We Have To Stop Meeting Like This...

 

When we ask employees about their least favorite activity at work, two items are the most frequently cited: ‘Performance Review’ holds runner-up status for most dreaded work task (given the nature of the activity, one can imagine the possible reasons for its positioning.) But way out front---consistently, year after year---the undisputed winner is ‘meetings.’ Staff meetings, in particular, are cited with undisguised contempt.

One thing that antipathy toward staff meetings most definitely is not is a secret! In fact, even those who do not cite meetings as their least favorite activity at work are generally able to predict that response as a top misery-maker for friends and colleagues. Given that, a few questions pop immediately to mind: Why are staff meetings the source of so much annoyance and frustration? And, in the face of almost universal disdain, why do we continue the practice?

We hypothesize that we have not let go of having staff meetings because there is something that feels fundamentally right about a team having regular opportunities for connection and communication.

Without question, most enterprises have missed the mark in execution on this one. What is important here, however, is not to throw the baby out with the bath water: Members of high performing teams want and need predictable, well-delivered opportunities for connection and communication. If the enterprise has the goal of building a strong team to deliver on its strategy, then it must ensure that those activities occur consistently and well.
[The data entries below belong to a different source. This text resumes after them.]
-- ==== Sys2Proof/Machine/TwinPart.lean ====
section
/-!
DEFINITION. Block 0x0E, what the twin units send each other: the cycle part (R715, R716) and how a standby takes it (R375,
R717), the tick part (R714), SYNCED (R719), the cycle budget (R718).
-/
namespace Sys2Proof.Machine

/-- The twin block's own fields changed. -/
def State.modTwin (s : State) (f : TwinSt → TwinSt) : State := { s with twin := f s.twin }

/-! ### The cycle part (R715, R716) -/

/-- The local axes that the outputs section carries: ACTIVE with OUT_KIND STEP or CHOPPER, ascending. -/
def State.localOuts (s : State) : List Nat := s.activeAxes.filter fun a => decide (192 ≤ a) && decide (2 ≤ s.outKind a)

/-- Enabled biquads of an axis in its bank in use. -/
def State.axisBqs (s : State) (a : Nat) : Bool × Bool :=
  let r := Reg.SRV_CF_SHIFT (s.axisBank a) a
  (s.flag r F.SRV_CF_SHIFT_BQ0_EN, s.flag r F.SRV_CF_SHIFT_BQ1_EN)

/-- The tracking joints: group and joint (R253). -/
def State.trackJoints (s : State) : List (Nat × Nat) :=
  s.groups.flatMap fun g =>
    let z := s.pg g
    match z.plan, z.queue, z.active with
    | .track _, m :: _, true => (idxs z.q.length fun j => bit (leAt m.data 6 2) j).map fun j => (g, j)
    | _, _, _ => []

/-- The axes whose held set-point was taken in this cycle. -/
def State.heldAxes (s : State) : List Nat := (s.srv.out.filter fun e => e.2.taken).map (·.1)

/-- A group record. -/
def State.groupRecord (s : State) (g : Nat) : List Byte :=
  let r := Reg.SRV_GRP_STATUS g
  let z := s.pg g
  let b (n : Nat) : Byte := BitVec.ofNat 8 n
  [b (s.phase g + 8 * s.fld r F.SRV_GRP_STATUS_FAULT_BRAKING + 16 * s.fld r F.SRV_GRP_STATUS_BRAKE_REQ
      + 32 * s.fld r F.SRV_GRP_STATUS_STO_REQ),
   b (s.fld r F.SRV_GRP_STATUS_CAUSE), b (s.fld r F.SRV_GRP_STATUS_FAULT_AXIS),
   b (s.grpState g + 8 * s.holdCause g + 64 * s.fld (Reg.GRP_STATE g) F.GRP_STATE_KIND),
   b (s.stopEnd g + 8 * b2n (s.stopReq g)), 0, 0, 0] ++
  leBytes 4 (satU 32 (s.srvGrp g).age) ++ leBytes 4 (s.reg (Reg.GRP_ACTIVE_TAG g)).toNat ++ leBytes 8 z.u ++ leBytes 8 z.tau

/-- A biquad's states. -/
def bqBytes (z : SrvBq) : List Byte := [z.x1, z.x2, z.y1, z.y2].flatMap fun v => leBytes 4 (ofSigned 32 v)

/-- An axis record. -/
def State.axisRecord (s : State) (a : Nat) : List Byte :=
  let x := s.srvAx a
  let (b0, b1) := s.axisBqs a
  leBytes 8 (ofSigned 64 x.pLast) ++ leBytes 8 (ofSigned 64 x.pPrev) ++ leBytes 6 (ofSigned 48 x.integ) ++ leBytes 2 x.m
    ++ leBytes 2 x.mp ++ leBytes 3 (satU 24 x.fe)
    ++ [BitVec.ofNat 8 x.frz, BitVec.ofNat 8 (satU 4 x.miss + 16 * x.fb + 64 * s.axisMode a),
        BitVec.ofNat 8 (b2n x.extrap + 2 * b2n b0 + 4 * b2n b1)]
    ++ (if b0 then bqBytes x.bq0 else []) ++ (if b1 then bqBytes x.bq1 else [])

/-- The cycle part of cycle k. DEDUCED: notes/assumptions/69.md. -/
def State.cyclePart (s : State) : List Byte :=
  let held := s.heldAxes
  let tr := s.trackJoints
  leBytes 8 s.cycleCount ++ leBytes 4 (s.reg Reg.SRV_SWAP_BANK).toNat ++ leBytes 2 s.nActive
    ++ [BitVec.ofNat 8 tr.length, BitVec.ofNat 8 held.length]
    ++ leBytes 4 (s.reg Reg.SRV_REQ).toNat ++ leBytes 2 (s.fld Reg.LA_OUT_STATE F.LA_OUT_STATE_LEVEL) ++ List.replicate 10 0
    ++ s.localOuts.flatMap (fun a => leBytes 8 (ofSigned 64 (if s.outKind a = 2 then (s.srvOut a).vcmd else (s.srvOut a).cmd)))
    ++ s.groups.flatMap s.groupRecord ++ s.activeAxes.flatMap s.axisRecord
    ++ tr.flatMap (fun x =>
        let z := s.pg x.1
        [BitVec.ofNat 8 x.1, BitVec.ofNat 8 x.2, 0, 0, 0, 0, 0, 0]
          ++ leBytes 8 (nth z.q x.2) ++ leBytes 8 (nth z.v x.2) ++ leBytes 8 (nth z.a x.2))
    ++ held.flatMap fun a => leBytes 2 a ++ List.replicate 6 0 ++ leBytes 8 (ofSigned 64 (s.srvOut a).held)

/-- The part goes out in CYC frames of at most 256 octets, on T0 and T1 in turn; `TWIN_SNAP` (R714, R734). -/
def State.sendCycle (s : State) : State :=
  let d := s.cyclePart
  let fr := pieces 256 (d.length / 256 + 1) (padBlocks d)
  let s := forEach fr.zipIdx s fun x s => s.emit (.twinFrame (x.2 % 2) (s.twinFrame 6 x.2 fr.length 0 x.1))
  s.setReg64 Reg.TWIN_SNAP (BitVec.ofNat 64 s.cycleCount)

/-! ### A standby takes a cycle part (R375, R716, R717) -/

/-- The set-point state of a group from its plan, and its set-point records for T_(k+1). -/
def State.takeSp (s : State) (g : Nat) : State :=
  let z := s.pg g
  let st := s.grpState g
  match z.model with
  | none => s
  | some md =>
    if st = gsDisabled ∨ st = gsFaulted ∨ !z.ready then s
    else
      match z.plan with
      | .track _ => s.writeSp g md z.v z.a z.grav
      | p =>
        let (xs, trq) := p.at z.q z.tau
        let (lam, lamD) := s.lambdas g
        let s := s.modPg g fun z => { z with q := xs.map (·.1), v := xs.map (·.2.1), a := xs.map (·.2.2), trq := trq }
        s.writeSp g md (xs.map fun x => dMul lam x.2.1) (xs.map fun x => dAdd (dMul (dSq lam) x.2.2) (dMul lamD x.2.1))
          (trq.orElse fun _ => z.grav)

/-- A group record is taken. -/
def State.takeGroup (s : State) (g : Nat) (d : List Byte) : State :=
  let r := Reg.SRV_GRP_STATUS g
  let ph := leAt d 0 1
  let st := leAt d 3 1 % 8
  let kind := leAt d 3 1 / 64
  let tag := leAt d 12 4
  let age := leAt d 8 4
  let s := (s.put r F.SRV_GRP_STATUS_PHASE (ph % 8)).put r F.SRV_GRP_STATUS_FAULT_BRAKING (ph / 8 % 2)
  let s := (s.put r F.SRV_GRP_STATUS_BRAKE_REQ (ph / 16 % 2)).put r F.SRV_GRP_STATUS_STO_REQ (ph / 32 % 2)
  let s := (s.put r F.SRV_GRP_STATUS_CAUSE (leAt d 1 1)).put r F.SRV_GRP_STATUS_FAULT_AXIS (leAt d 2 1)
  let s := s.modGrp g fun z => { z with
    age := age, entered := s.link.tk - BitVec.ofNat 64 (age * s.bankUs s.bankUsed * 16000), req := 0, due := false }
  let q := Reg.GRP_STATE g
  let s := (s.put q F.GRP_STATE_STATE st).put q F.GRP_STATE_HOLD_CAUSE (leAt d 3 1 / 8 % 8)
  let s := (s.put q F.GRP_STATE_KIND kind).put q F.GRP_STATE_STOP_END (leAt d 4 1 % 8)
  let s := (s.put q F.GRP_STATE_STOP_REQ (leAt d 4 1 / 8 % 2)).setReg (Reg.GRP_ACTIVE_TAG g) (BitVec.ofNat 32 tag)
  let s := s.put Reg.PLAN_STATUS F.PLAN_STATUS_MOVING
    (setBit (s.fld Reg.PLAN_STATUS F.PLAN_STATUS_MOVING) g (st == gsMoving || st == gsStopping))
  let s := s.put Reg.PLAN_STATUS F.PLAN_STATUS_ENABLED (setBit (s.fld Reg.PLAN_STATUS F.PLAN_STATUS_ENABLED) g (st != gsDisabled))
  let u := leAt d 16 8
  let s := s.modPg g fun z =>
    let rest := z.queue.dropWhile fun m => m.cmd.tag.toNat != tag
    { z with
      ready := ph % 8 == phOn && st != gsDisabled
      u := u, tau := leAt d 24 8
      dir := if st = gsStopping then 1 else if st = gsMoving ∧ !dEq u 0 then 2 else 0
      tstop := s.fld (Reg.GRP_CTRL g) F.GRP_CTRL_TSTOP
      active := kind != 3
      queue := if kind = 3 then (if z.active then z.queue.drop 1 else z.queue) else if rest.isEmpty then z.queue else rest
      plan := if kind = 3 ∧ z.active then .rest else z.plan }
  s.takeSp g

/-- A biquad's states from octets. -/
def bqOf (d : List Byte) (o : Nat) : SrvBq := ⟨sleAt d o 4, sleAt d (o + 4) 4, sleAt d (o + 8) 4, sleAt d (o + 12) 4⟩

/-- An axis record is taken: p(k) by R350, v_fb by stage 3 of R345. DEDUCED: notes/assumptions/69.md. -/
def State.takeAxis (s : State) (a : Nat) (d : List Byte) : State :=
  let us := s.bankUs s.bankUsed
  let pl := sleAt d 0 8
  let pp := sleAt d 8 8
  let m := leAt d 22 2
  let mp := leAt d 24 2
  let st := leAt d 30 1
  let fl := leAt d 31 1
  let x := s.srvAx a
  let x := { x with
    started := true, pLast := pl, pPrev := pp, integ := sleAt d 16 6, m := m, mp := mp, dt := m * us
    p := satS 64 (pl + if m = 0 ∨ mp = 0 then 0 else roundHalf ((pl - pp) * m) mp)
    vfb := if m = 0 ∧ mp ≠ 0 then satS 64 (roundHalf ((pl - pp) * 1000000) (mp * us)) else x.vfb
    cnt := if 192 ≤ a then (pl / 65536 % (s.laW (a - 192) : Int)).toNat else x.cnt
    fe := leAt d 26 3, frz := leAt d 29 1, miss := st % 16, fb := st / 16 % 4, extrap := bit fl 0
    bq0 := if bit fl 1 then bqOf d 32 else {}
    bq1 := if bit fl 2 then bqOf d (if bit fl 1 then 48 else 32) else {} }
  let s := s.put (Reg.SRV_AX_STATE a) F.SRV_AX_STATE_MODE (st / 64)
  let s := s.modSrv fun z => { z with ax := tabSet (fun _ => {}) z.ax a x }
  s.setReg (Reg.SRV_AX_STATE a) (s.axisWord a x)

/-- The octets of an axis record. -/
def axisLen (d : List Byte) (o : Nat) : Nat :=
  let f := leAt d (o + 31) 1
  32 + 16 * (b2n (bit f 1) + b2n (bit f 2))

/-- The axis records from octet `o` on, and the octet after them. -/
def State.takeAxes (s : State) (d : List Byte) : List Nat → Nat → State × Nat
  | [], o => (s, o)
  | a :: t, o => let n := axisLen d o; (s.takeAxis a (slice d o n)).takeAxes d t (o + n)

/-- The swap sets follow `SRV_SWAP_BANK` of the part; a set whose commit the journal has not delivered leaves the standby behind
(R717, R719). -/
def State.followSwaps (s : State) (bank : Nat) : State :=
  let s := s.modTwin fun z => { z with behind := false }
  forEach (idxs 32 fun q => bit bank q != (s.setBank q == 1)) s fun q s =>
    match s.srv.commits.find? fun x => x.1 == q with
    | some x => (s.dropCommit q).swapNow q x.2
    | none => s.modTwin fun z => { z with behind := true }

/-- A complete cycle part is taken. -/
def State.takeCycle (s : State) (d : List Byte) : State :=
  let k := leAt d 0 8
  let s := s.followSwaps (leAt d 8 4)
  let outs := s.localOuts
  let o1 := 32 + 8 * outs.length
  let s := s.setReg Reg.SRV_REQ (BitVec.ofNat 32 (leAt d 16 4))
  let s := forEach s.groups.zipIdx s fun x s => s.takeGroup x.1 (slice d (o1 + 32 * x.2) 32)
  let (s, o2) := s.takeAxes d s.activeAxes (o1 + 32 * s.nGroups)
  let s := forEach (outs.zipIdx) s fun x s =>
    let v := sleAt d (32 + 8 * x.2) 8
    s.modOut x.1 fun o => if s.outKind x.1 = 2 then { o with vcmd := v, hold := false } else { o with cmd := v, hold := false }
  let nt := leAt d 14 1
  let s := forEach (List.range nt) s fun i s =>
    let o := o2 + 32 * i
    let j := leAt d (o + 1) 1
    let set (l : List Nat) (v : Nat) : List Nat := l.take j ++ [v] ++ l.drop (j + 1)
    let g := leAt d o 1
    (s.modPg g fun z => { z with q := set z.q (leAt d (o + 8) 8), v := set z.v (leAt d (o + 16) 8), a := set z.a (leAt d (o + 24) 8) }).takeSp g
  let o3 := o2 + 32 * nt
  let s := forEach (List.range (leAt d 15 1)) s fun i s =>
    let o := o3 + 16 * i
    s.modOut (leAt d o 2) fun x => { x with held := sleAt d (o + 8) 8 }
  let s := s.modTwin fun z => { z with
    outs := slice d 16 (o1 - 16), held := some k, without := 0
    parts := if z.held = some (k - 1) then z.parts + 1 else 1 }
  let s := { s with sf := { s.sf with forced := false } }
  s.setReg64 Reg.TWIN_SNAP (BitVec.ofNat 64 k)

/-- SYNCED sets when the three conditions of R719 hold: event 0x0E32; the TWIN_JOIN that waits completes (R725). -/
def State.syncCheck (s : State) : State :=
  let z := s.twin
  if s.role < 2 ∨ s.flag Reg.TWIN_STATUS F.TWIN_STATUS_SYNCED then s
  else if 16 ≤ z.parts ∧ !z.behind ∧ z.theta ∧ z.thetaRun = 0 then
    let s := (s.put Reg.TWIN_STATUS F.TWIN_STATUS_SYNCED 1).postB 0x0E32 []
    match z.joinCmd with
    | some c => (s.modTwin fun z => { z with joinCmd := none }).complete c stOK 0
    | none => s
  else s

/-- A fragment of a cycle part: the part is taken once every fragment of its cycle has arrived. -/
def State.takeFragment (s : State) (f : RawFrame) : State :=
  let key := keyOf f
  let l := (s.twin.frags.filter fun x => x.1 == key && x.2.1 != f.slot) ++ [(key, f.slot, f.aux, f.payload)]
  let have_ := (List.range f.aux).filterMap fun i => (l.find? fun x => x.2.1 == i).map fun x => x.2.2.2
  if have_.length < f.aux then s.modTwin fun z => { z with frags := l }
  else
    let s := (s.modTwin fun z => { z with frags := [] }).takeCycle have_.flatten
    let s := if s.twin.behind then s.clearSync 2 else s
    s.syncCheck

/-! ### The tick part (R714) -/

/-- A command of the active as the standby holds it (R720). -/
def Cmd.mirrored (c : Cmd) : Cmd := { c with port := .twin, seq := 0, accepted := true }

/-- A group's planner state with the commands as the standby holds them. -/
def PlGrp.mirrored (z : PlGrp) : PlGrp :=
  { z with
    queue := z.queue.map fun m => { m with cmd := Cmd.mirrored m.cmd }
    enable := z.enable.map Cmd.mirrored, stops := z.stops.map Cmd.mirrored, holds := z.holds.map Cmd.mirrored
    changes := z.changes.map fun c => { c with cmd := Cmd.mirrored c.cmd } }

/-- The zones' waits likewise. -/
def PlZone.mirrored (z : PlZone) : PlZone := { z with reqs := z.reqs.map fun r => (r.1, r.2.1, r.2.2.map Cmd.mirrored) }

/-- A standby takes a tick part: plans, solutions, zones, hold counts and status registers; the solver program's bank follows
(R717). -/
def State.takeTick (s : State) (p : TickPart) : State :=
  let bank := s.fld Reg.OPT_STATUS F.OPT_STATUS_BANK
  let own := s.regs.filter fun e => !tickReg e.1
  let mine := p.regs.filter fun (e : Nat × Word) => tickReg e.1
  let s := { s with regs := mine.foldl (fun (t : Tab Word) (e : Nat × Word) => tabSet regReset t e.1 e.2) own }
  let s := forEach p.grps s fun e s =>
    let z := s.pg e.1
    s.modPg e.1 fun _ => { e.2.mirrored with q := z.q, v := z.v, a := z.a, u := z.u, tau := z.tau, dir := z.dir, tstop := z.tstop, ready := z.ready }
  let s := forEach p.sols s fun e s => s.modOg e.1 fun o => { o with sol := e.2 }
  let s := forEach p.zones s fun e s => s.modPz e.1 fun _ => e.2.mirrored
  let s := { s with sep := { s.sep with runs := p.holds }, pl := { s.pl with tick := p.tick } }
  let s := forEach ([0, 1].filter s.ownCh) s fun c s => forEach allPorts s fun d s => s.refreshPort c d
  if s.fld Reg.OPT_STATUS F.OPT_STATUS_BANK = bank then s else s.modOpt fun z => { z with commit := none }

/-! ### The cycle budget (R718) -/

/-- S of R718. -/
def State.budgetS (s : State) : Nat :=
  32 + 8 * s.localOuts.length + 32 * s.nGroups
    + s.activeAxes.foldl (fun n a => let b := s.axisBqs a; n + 32 + 16 * (b2n b.1 + b2n b.2)) 0
    + 32 * s.trackJoints.length + 16 * s.heldAxes.length

/-- Σ LEN of the TX DATA frames of a cycle: the largest over the orbit. -/
def State.txBlocks (s : State) : Nat :=
  let k := s.bankUsed
  let es := ((s.ents k).map (·.2)).filter fun x => x.fromDevice && x.kind == kData && x.onCh (1 - s.twinSide)
  (List.range (2 ^ min 6 (s.orbitLog k))).foldl (fun m cy => max m ((es.filter fun x => x.active cy).foldl (fun n x => n + x.len) 0)) 0

/-- NEED of R718. -/
def State.twinNeed (s : State) : Nat := let b := s.budgetS; b / 8 + 3 * ceilDiv b 256 + s.txBlocks + 5

/-- CAPACITY of R718: 2W, with T_c at 8 pipelines (R29) and D the larger lane delay. -/
def State.twinCapacity (s : State) : Nat :=
  let us := s.bankUs s.bankUsed
  let p : Int := us * 1000 * 192
  let tc : Int := (96 + 64 * ceilDiv s.nActive 8) * 160
  let d : Int := max (s.fld Reg.TWIN_DELAY F.TWIN_DELAY_T0) (s.fld Reg.TWIN_DELAY F.TWIN_DELAY_T1) * 12
  if us = 0 then 0 else 2 * ((p - tc - d) * blocksOf us / p).toNat

/-- The budget after a change: foul 0x0E11 with cause 1 when NEED comes to exceed CAPACITY. -/
def State.budgetCheck (s : State) : State :=
  let exceeds := decide (s.twinCapacity < s.twinNeed)
  let was := s.twin.overBudget
  let s := s.modTwin fun z => { z with overBudget := exceeds }
  if exceeds && !was then s.postB 0x0E11 [(16, 1, 1)] else s

end Sys2Proof.Machine
end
There is, unfortunately, no “spontaneous combustion” to generate high performing teams: they don’t just happen. Creating a local environment to deliver on this promise typically requires strategic efforts on the part of the team’s leader. But they don’t have to be onerous!

“Let the structure do the heavy lifting” is one of our favorite pieces of Smarter Wisdom. With something as important as team connection and communication, good leaders will put a structure of support in place: for most teams, a plan for regular, effective staff meetings can function the cornerstone of this architecture.

Whether you are rebooting a less-than-satisfactory staff meeting set-up or initiating regular staff meetings from scratch, the likelihood of success will be enhanced by some foundation-laying pre-work, specifically engaging the team in designing the end-product. Try an “if we built it now” approach (another Smarter Wisdom time-tried idea) to shake loose any negative baggage about staff meetings that haven’t worked, and empower team members to consider what would. Try this simple, two-step process:

STEP ONE:

Assemble your team in a quiet space. Have a flip chart or white board and markers at hand. Pose the following questions and have team members take turns scribing the responses so that they are visible to all:

If we had staff meetings that were highly valuable to you, that encouraged excellent inter-team connection and communication, what would those meetings be like?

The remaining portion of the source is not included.